STX is probably raising its tire width limits to 245. Who makes a competitive 245? Well there is the ultra high dollar BFG TA KD, and well, only one size in Azenis, and it isn't going to fit on most STX cars. Who wins here? The competitor? No, BFG, that is who.

I am not just bitching about Subaru issues here either. I will go back to SM for a moment. When the class was introduced, it seemed to me that it was originally intended for daily driven (or even weekend driven) street cars that had bolt on turbo or supercharger kits, engine swaps, upgraded cams, a pretty high number of bolt on suspension mods, and a big brake kit. Essentially, a lot of the street import scene. But what do we see at anything higher than local levels? We see high end modified race cars that have pasted a carpet back into their cars.

I am trying to keep this a non brand related rant, so I won't even mention the STS stuff going on. I just wondered who else felt like me.

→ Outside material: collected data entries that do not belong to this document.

-- ==== Sys2Proof/Tests/Slice0.lean ====
section
/-! SUPPORT. The model's own tests. Every expected value is the spec's: a worked example of a rule or a vector of
`95_test_vectors.md` (V2 to V15, S6 to S8), named beside the test. First the well-formedness smoke, then decoding of written
out words, then one step of each instruction, then boot and the host's entries, then for every statement that has
hypotheses a witness that meets them. -/

namespace Sys2Proof.Tests

open Sys2Proof.Machine Sys2Proof.Claims

/-! ## Small states: MEM_SIZE = 0x10000, pc = 0x1000, every register and byte not listed 0 (the vectors' convention) -/

def start : State :=
  { x := Vector.replicate 31 0, pc := 0x1000, mem := Memory.blank 0x10000, exit := none, curAlloc := 0 }

def withRegs (regs : List (Reg × Word)) : State := regs.foldl (fun s c => s.writeReg c.1 c.2) start

/-- The word at the pc, over registers and bytes of memory. -/
def running (w : Nat) (regs : List (Reg × Word)) (a : Nat) (bs : List Byte) : State :=
  State.withFetchWord { withRegs regs with mem := (Memory.blank 0x10000).setBytes a bs } 32 w

def at1000 (w : Nat) (regs : List (Reg × Word)) : State := running w regs 0 []

def atPc (pc : Word) : State := { start with pc := pc }

/-- The next state, where there is one. -/
def next (s : State) : Option State :=
  match step s with
  | .next t => some t
  | _ => none

/-- A register and the pc after a step that reports `stepped`. -/
def stepped (s : State) (r : Reg) : Option (Word × Word) :=
  match step s with
  | .next t => if t.exit = none then some (t.readReg r, t.pc) else none
  | _ => none

/-- Sixteen bytes and the pc after a step that reports `stepped`. -/
def stored (s : State) (a : Nat) : Option (List Byte × Word) :=
  match step s with
  | .next t => if t.exit = none then some (t.mem.bytes a 16, t.pc) else none
  | _ => none

/-- The exit a step reports. -/
def exitOf (s : State) : Option VmExit :=
  match step s with
  | .next t => t.exit
  | _ => none

/-- The fault a step ends in. -/
def faultOf (s : State) : Option Fault :=
  match step s with
  | .fault f => some f
  | _ => none

/-! ## Well-formedness: each check refuses an ill-formed term (R75, R77) -/

theorem test_wf_refuses_odd_jal : (Instr.jal 1 3).wellFormed = false := by decide
theorem test_wf_refuses_odd_beq : (Instr.beq 1 2 1).wellFormed = false := by decide
theorem test_wf_refuses_odd_bne : (Instr.bne 1 2 (-1)).wellFormed = false := by decide
theorem test_wf_refuses_odd_blt : (Instr.blt 1 2 5).wellFormed = false := by decide
theorem test_wf_refuses_odd_bge : (Instr.bge 1 2 4095).wellFormed = false := by decide
theorem test_wf_refuses_odd_bltu : (Instr.bltu 1 2 2049).wellFormed = false := by decide
theorem test_wf_refuses_odd_bgeu : (Instr.bgeu 1 2 (-4095)).wellFormed = false := by decide
theorem test_wf_accepts_the_extremes : (Instr.jal 1 (-1048576)).wellFormed = true ∧ (Instr.jal 1 1048574).wellFormed = true
    ∧ (Instr.bgeu 1 2 (-4096)).wellFormed = true ∧ (Instr.bltu 1 2 4094).wellFormed = true
    ∧ (Instr.jalr 1 5 (-1)).wellFormed = true := by decide

/-! ## Decoding: every constructor, by a word of the spec (V2, V6 to V14) -/

theorem test_decode_upper_and_jumps :
    decodeWord 0x7FFFF2B7#32 = .ok (.lui 5 0x7ffff)
    ∧ decodeWord 0x00001317#32 = .ok (.auipc 6 0x1)
    ∧ decodeWord 0xFF9FF06F#32 = .ok (.jal 0 (-8))
    ∧ decodeWord 0xFFC280E7#32 = .ok (.jalr 1 5 (-4)) := by decide

theorem test_decode_branches :
    decodeWord 0x00208463#32 = .ok (.beq 1 2 8)
    ∧ decodeWord 0xFE209EE3#32 = .ok (.bne 1 2 (-4))
    ∧ decodeWord 0x0020C863#32 = .ok (.blt 1 2 16)
    ∧ decodeWord 0xFE20D8E3#32 = .ok (.bge 1 2 (-16))
    ∧ decodeWord 0x7E20EFE3#32 = .ok (.bltu 1 2 4094)
    ∧ decodeWord 0x8020F063#32 = .ok (.bgeu 1 2 (-4096)) := by decide

theorem test_decode_loads :
    decodeWord 0xFFF10183#32 = .ok (.lb 3 2 (-1))
    ∧ decodeWord 0xFFF11183#32 = .ok (.lh 3 2 (-1))
    ∧ decodeWord 0x00012003#32 = .ok (.lw 0 2 0)
    ∧ decodeWord 0x00714183#32 = .ok (.lbu 3 2 7)
    ∧ decodeWord 0x00715183#32 = .ok (.lhu 3 2 7)
    ∧ decodeWord 0x00416183#32 = .ok (.lwu 3 2 4)
    ∧ decodeWord 0x00513183#32 = .ok (.ld 3 2 5) := by decide

theorem test_decode_stores :
    decodeWord 0x001107A3#32 = .ok (.sb 2 1 15)
    ∧ decodeWord 0x001110A3#32 = .ok (.sh 2 1 1)
    ∧ decodeWord 0x001120A3#32 = .ok (.sw 2 1 1)
    ∧ decodeWord 0xFE113C23#32 = .ok (.sd 2 1 (-8)) := by decide

theorem test_decode_immediates :
    decodeWord 0xFFF08193#32 = .ok (.addi 3 1 (-1))
    ∧ decodeWord 0x8000A193#32 = .ok (.slti 3 1 (-2048))
    ∧ decodeWord 0x8000B193#32 = .ok (.sltiu 3 1 (-2048))
    ∧ decodeWord 0x8000C193#32 = .ok (.xori 3 1 (-2048))
    ∧ decodeWord 0x8000E193#32 = .ok (.ori 3 1 (-2048))
    ∧ decodeWord 0x8000F193#32 = .ok (.andi 3 1 (-2048)) := by decide

theorem test_decode_shift_immediates :
    decodeWord 0x00009193#32 = .ok (.slli 3 1 0)
    ∧ decodeWord 0x03F0D193#32 = .ok (.srli 3 1 63)
    ∧ decodeWord 0x43F0D193#32 = .ok (.srai 3 1 63) := by decide

theorem test_decode_registers :
    decodeWord 0x002081B3#32 = .ok (.add 3 1 2)
    ∧ decodeWord 0x402081B3#32 = .ok (.sub 3 1 2)
    ∧ decodeWord 0x002091B3#32 = .ok (.sll 3 1 2)
    ∧ decodeWord 0x0020A1B3#32 = .ok (.slt 3 1 2)
    ∧ decodeWord 0x0020B1B3#32 = .ok (.sltu 3 1 2)
    ∧ decodeWord 0x0020C1B3#32 = .ok (.xor 3 1 2)
    ∧ decodeWord 0x0020D1B3#32 = .ok (.srl 3 1 2)
    ∧ decodeWord 0x4020D1B3#32 = .ok (.sra 3 1 2)
    ∧ decodeWord 0x0020E1B3#32 = .ok (.or 3 1 2)
    ∧ decodeWord 0x0020F1B3#32 = .ok (.and 3 1 2) := by decide

theorem test_decode_word_immediates :
    decodeWord 0x8000819B#32 = .ok (.addiw 3 1 (-2048))
    ∧ decodeWord 0x01F0919B#32 = .ok (.slliw 3 1 31)
    ∧ decodeWord 0x0010D19B#32 = .ok (.srliw 3 1 1)
    ∧ decodeWord 0x4040D19B#32 = .ok (.sraiw 3 1 4) := by decide

theorem test_decode_word_registers :
    decodeWord 0x002081BB#32 = .ok (.addw 3 1 2)
    ∧ decodeWord 0x402081BB#32 = .ok (.subw 3 1 2)
    ∧ decodeWord 0x002091BB#32 = .ok (.sllw 3 1 2)
    ∧ decodeWord 0x0020D1BB#32 = .ok (.srlw 3 1 2)
    ∧ decodeWord 0x4020D1BB#32 = .ok (.sraw 3 1 2) := by decide

/-- Any rd and rs1 decode as ECALL or EBREAK (V14, R90). -/
theorem test_decode_system : decodeWord 0x00000073#32 = .ok .ecall ∧ decodeWord 0x00100073#32 = .ok .ebreak
    ∧ decodeWord 0x00088573#32 = .ok .ecall ∧ decodeWord 0x001F8FF3#32 = .ok .ebreak := by decide

/-- The split immediates, one bit on each side of every seam (V2). -/
theorem test_decode_split_immediates : decodeWord 0x000000E3#32 = .ok (.beq 0 0 2048)
    ∧ decodeWord 0x02000063#32 = .ok (.beq 0 0 32) ∧ decodeWord 0x00000163#32 = .ok (.beq 0 0 2)
    ∧ decodeWord 0x80000063#32 = .ok (.beq 0 0 (-4096)) ∧ decodeWord 0x0010006F#32 = .ok (.jal 0 2048)
    ∧ decodeWord 0x0000106F#32 = .ok (.jal 0 4096) ∧ decodeWord 0x8000006F#32 = .ok (.jal 0 (-1048576))
    ∧ decodeWord 0x000020A3#32 = .ok (.sw 0 0 1) ∧ decodeWord 0x02002023#32 = .ok (.sw 0 0 32) := by decide

def rejected (w : InstrWord) : Bool := decodeWord w == .error (.invalidOpcode w)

I would like there to be some classes where a person can modify their car a bit beyond stock capabilities, without having to drop $40 or $50 grand on mods alone to be competitive at higher competition levels. I thought that is what SM was originally intended to be, but I have seen too many owners of previous modified level and prepared level race cars take a look and say "hey, let me put my carpet in and I can rule that class."

I was just wondering, is it me, or do any others out there feel this way?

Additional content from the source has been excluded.